> **Work request**:
Starting from the line that contains "(resumeErase s) := by", give back every line through the end of the listing exactly as written and no other line.

*** Block opens ***

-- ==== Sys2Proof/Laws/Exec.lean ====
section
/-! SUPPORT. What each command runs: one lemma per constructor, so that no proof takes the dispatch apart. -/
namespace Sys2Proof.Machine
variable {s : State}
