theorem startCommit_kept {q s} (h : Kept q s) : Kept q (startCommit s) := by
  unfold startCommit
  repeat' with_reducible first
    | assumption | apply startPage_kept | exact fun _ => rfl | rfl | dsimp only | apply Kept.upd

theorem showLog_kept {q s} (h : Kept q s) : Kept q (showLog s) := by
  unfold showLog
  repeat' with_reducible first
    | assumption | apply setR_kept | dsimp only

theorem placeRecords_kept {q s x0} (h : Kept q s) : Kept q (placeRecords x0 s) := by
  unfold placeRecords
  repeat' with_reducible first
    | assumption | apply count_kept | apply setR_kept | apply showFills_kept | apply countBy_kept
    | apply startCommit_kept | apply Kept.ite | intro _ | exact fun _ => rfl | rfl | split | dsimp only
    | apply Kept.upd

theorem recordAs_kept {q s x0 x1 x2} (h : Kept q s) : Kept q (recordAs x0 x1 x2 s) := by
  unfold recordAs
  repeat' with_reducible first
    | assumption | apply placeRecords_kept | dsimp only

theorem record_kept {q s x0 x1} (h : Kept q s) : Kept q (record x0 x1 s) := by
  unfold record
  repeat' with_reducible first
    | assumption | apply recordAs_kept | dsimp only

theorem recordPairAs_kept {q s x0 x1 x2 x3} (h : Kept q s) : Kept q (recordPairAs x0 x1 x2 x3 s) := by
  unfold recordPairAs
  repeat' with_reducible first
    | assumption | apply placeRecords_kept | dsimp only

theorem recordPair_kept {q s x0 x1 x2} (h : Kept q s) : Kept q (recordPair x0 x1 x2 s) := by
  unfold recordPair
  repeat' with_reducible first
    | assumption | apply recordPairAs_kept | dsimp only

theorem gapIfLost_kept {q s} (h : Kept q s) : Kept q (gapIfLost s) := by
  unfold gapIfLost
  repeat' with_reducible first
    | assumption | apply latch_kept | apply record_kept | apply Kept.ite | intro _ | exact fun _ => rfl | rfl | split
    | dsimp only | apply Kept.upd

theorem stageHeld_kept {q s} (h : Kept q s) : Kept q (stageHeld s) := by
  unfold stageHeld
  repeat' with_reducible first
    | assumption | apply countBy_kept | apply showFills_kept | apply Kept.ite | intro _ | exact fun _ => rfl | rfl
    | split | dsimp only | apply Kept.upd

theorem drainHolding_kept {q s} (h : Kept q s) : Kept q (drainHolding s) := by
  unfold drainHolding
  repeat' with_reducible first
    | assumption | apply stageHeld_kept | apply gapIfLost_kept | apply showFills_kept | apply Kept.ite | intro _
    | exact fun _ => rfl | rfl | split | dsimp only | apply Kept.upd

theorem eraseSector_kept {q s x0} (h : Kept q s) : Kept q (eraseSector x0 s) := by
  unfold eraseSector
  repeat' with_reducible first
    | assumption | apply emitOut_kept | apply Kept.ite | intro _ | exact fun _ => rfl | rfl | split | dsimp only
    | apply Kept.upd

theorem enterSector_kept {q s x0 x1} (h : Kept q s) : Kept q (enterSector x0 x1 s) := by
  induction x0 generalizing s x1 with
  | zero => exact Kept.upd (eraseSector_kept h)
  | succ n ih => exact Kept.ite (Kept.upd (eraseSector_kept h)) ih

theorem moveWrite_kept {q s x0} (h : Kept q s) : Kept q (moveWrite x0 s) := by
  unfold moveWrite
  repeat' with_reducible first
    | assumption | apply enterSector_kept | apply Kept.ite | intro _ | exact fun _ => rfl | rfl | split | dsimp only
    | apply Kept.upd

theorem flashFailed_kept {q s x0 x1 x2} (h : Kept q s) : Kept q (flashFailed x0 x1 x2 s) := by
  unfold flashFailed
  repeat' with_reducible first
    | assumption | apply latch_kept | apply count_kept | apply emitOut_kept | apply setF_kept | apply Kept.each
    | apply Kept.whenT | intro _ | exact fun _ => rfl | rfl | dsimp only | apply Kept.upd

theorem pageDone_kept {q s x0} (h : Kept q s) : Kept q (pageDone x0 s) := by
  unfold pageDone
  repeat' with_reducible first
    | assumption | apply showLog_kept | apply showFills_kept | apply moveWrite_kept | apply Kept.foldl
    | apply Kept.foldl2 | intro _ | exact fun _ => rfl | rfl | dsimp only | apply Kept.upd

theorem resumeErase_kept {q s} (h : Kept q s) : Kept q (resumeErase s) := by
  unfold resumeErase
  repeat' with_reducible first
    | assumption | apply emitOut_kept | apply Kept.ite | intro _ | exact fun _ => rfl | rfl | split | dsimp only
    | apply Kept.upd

*** Block closes ***

> **Solution to this exercise**:
theorem resumeErase_kept {q s} (h : Kept q s) : Kept q (resumeErase s) := by
  unfold resumeErase
  repeat' with_reducible first
    | assumption | apply emitOut_kept | apply Kept.ite | intro _ | exact fun _ => rfl | rfl | split | dsimp only
    | apply Kept.upd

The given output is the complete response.